● What you are asked to do
What is needed here is an exact repetition of the records below, beginning at the line that has "def State.slotsHeld (s" and stopping after the line that has "def State.slotFree (s".

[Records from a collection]
*** Block opens ***
-- ==== Sys2Proof/Machine/Live.lean ====
section
/-! DEFINITION. What a read of every subindex returns, and what a read changes: the status mirrors (R27), the per-path values
(R323, R345), the read-clear counters, what the charger measures. -/

namespace Sys2Proof.Machine
open Sys2Proof

/-! ## Encodings -/

/-- Table 4-5. -/
def PortState.code : PortState → Nat
  | .off => 0
  | .ready => 1
  | .precharge => 2
  | .switching => 3
  | .held => 4
  | .tripped => 5
  | .fenced => 6
  | .ramp => 7
  | .on => 8
  | .pullIn => 9
  | .hold => 10
  | .release => 11
  | .discharge => 12

/-- Table 6-1. -/
def RailState.code : RailState → Nat
  | .off => 0
  | .prebias => 1
  | .softStart => 2
  | .regulating => 3
  | .slewing => 4
  | .rampDown => 5
  | .tripped => 6
  | .held => 7
  | .fenced => 8

/-- Table 5-9. -/
def EngineState.code : EngineState → Nat
  | .selftest => 0
  | .idle => 1
  | .active => 2
  | .standby => 3
  | .covering => 4
  | .fenced => 5

/-- SEQ_STAT (Table 8-12). -/
def SeqStat.code : SeqStat → Nat
  | .idle => 0
  | .powerUp => 1
  | .powerDown => 2
  | .reversal => 3
  | .halted => 4
  | .partialRun => 5

/-- Table 9-4. -/
def ChgState.code : ChgState → Nat
  | .off => 0
  | .wait => 1
  | .suspend => 2
  | .precharge => 3
  | .fastCC => 4
  | .fastCV => 5
  | .done => 6
  | .fault => 7
  | .noBatt => 8

/-- STATUS (Table 10-7, R294). -/
def TsStatus.code : TsStatus → Nat
  | .off => 0
  | .init => 1
  | .valid => 2
  | .open_ => 3
  | .short => 4
  | .range => 5
  | .deviates => 6

/-- NMT states as the heartbeat carries them (R335). -/
def Nmt.code : Nmt → Nat
  | .stopped => 4
  | .operational => 5
  | .preop => 0x7F

/-- Product codes (R6). (DESIGN CHOICE, log entry 2). -/
def Variant.product : Variant → Nat
  | .hj32 => 0x20
  | .hj16 => 0x10
  | .hj8 => 0x08

/-- A temperature in 0.1 °C; 0x8000 is none. -/
def tempCode (t : Option Int) : Nat :=
  match t with
  | none => 0x8000
  | some x => unsignedOf 16 x

/-- A source number; 0xFF is none. -/
def srcCode (x : Option (Fin 64)) : Nat := (x.map Fin.val).getD 0xFF

/-! ## Slots (R317) -/

/-- A context's transaction has passed its slot to the fence that its mailbox command writes (R361). -/
def Context.holdsSlot (c : Context) : Bool := c.run == some 2 && leVal (c.mbox.toList.take 2) == 0x2F01

/-- A key change whose CAN request waits for its response and holds its slot till then (R319, Table 12-1). -/
def KeyWait.holdsSlot (w : KeyWait) : Bool := w.path == some .canA || w.path == some .canB

/-- Slots that host paths hold: open sessions, waiting fences and key changes, the two-wire transaction in progress, a mailbox command that
writes the fence (Table 12-1, R361). -/
def State.slotsHeld (s : State) : Nat :=
  (s.can.links.toList.filter fun l => l.session.isSome).length + s.cmt.fences.length + (s.ks.keyWaits.filter KeyWait.holdsSlot).length
    + (if s.tw.now.isSome then 1 else 0) + (s.tw.ctx.toList.filter Context.holdsSlot).length

/-- A slot is free to a host path. -/
def State.slotFree (s : State) : Bool := s.slotsHeld < 47

/-- The fewest free slots recorded, with one more granted. -/
def noteSlots (s : State) : State :=
  s.setReg 0x2F00 0x0E (min (s.reg 0x2F00 0x0E) (47 - (s.slotsHeld + 1)))

/-! ## Live values -/

/-- SUPPLY_STAT (Table 2-8). VSTORE_CHG between VSTORE_OK and 6.0 V is a free value, since no command says that 6.0 V is reached
(log entry 42); so is VSTORE_OK while phase 3 of a store drains the capacitor (log entry 42), and VIO_OK with the core domain off, where
VIO is not watched (R45), and VSYS_OK in a brown-out, since no command says that VSYS has passed 6.8 V before it has stayed there for
10 ms. (DESIGN CHOICE, log entry 97). -/
def State.supplyStat (s : State) : Nat :=
  let free := Config.freeValue s.freeCtr
  bitsOf [if s.pwr.vsys = .brownOut then free.getLsbD 249 else s.vsysOk, s.pwr.vin, if s.coreOn then s.pwr.vio else free.getLsbD 254,
    s.pwr.vcc5, s.pwr.vcore, if s.ks.running.isSome then s.pwr.vstoreOk && free.getLsbD 253 else s.pwr.vstoreOk,
    s.pwr.vstoreChg && (!s.pwr.vstoreOk || free.getLsbD 255)]

/-- CLK_STAT. -/
def State.clkStat (s : State) : Nat := bitsOf [s.pwr.xtalOk, s.pwr.refAon, s.pwr.pllLock, s.pwr.dllLock]

/-- Live values of 0x2000. MODE never reads 0 (R69): SHIP answers no path, and until it is left the code of the mode before stands. -/
def State.liveDev (s : State) (sub : Nat) : Nat :=
  match sub with
  | 0x01 => if s.md.mode = .ship then s.md.prev.code else s.md.mode.code
  | 0x02 => s.md.prev.code
  | 0x03 => s.md.stamp.toNat
  | 0x04 => s.md.cause
  | 0x0B => s.md.svcStat
  | 0x20 => s.supplyStat
  | 0x21 => s.pwr.vdrv.toNat
  | 0x22 => s.clkStat
  | 0x24 => s.pwr.resetCause.toNat
  | _ => s.reg 0x2000 sub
*** Block closes ***
● Solution
def State.slotsHeld (s : State) : Nat :=
  (s.can.links.toList.filter fun l => l.session.isSome).length + s.cmt.fences.length + (s.ks.keyWaits.filter KeyWait.holdsSlot).length
    + (if s.tw.now.isSome then 1 else 0) + (s.tw.ctx.toList.filter Context.holdsSlot).length

/-- A slot is free to a host path. -/
def State.slotFree (s : State) : Bool := s.slotsHeld < 47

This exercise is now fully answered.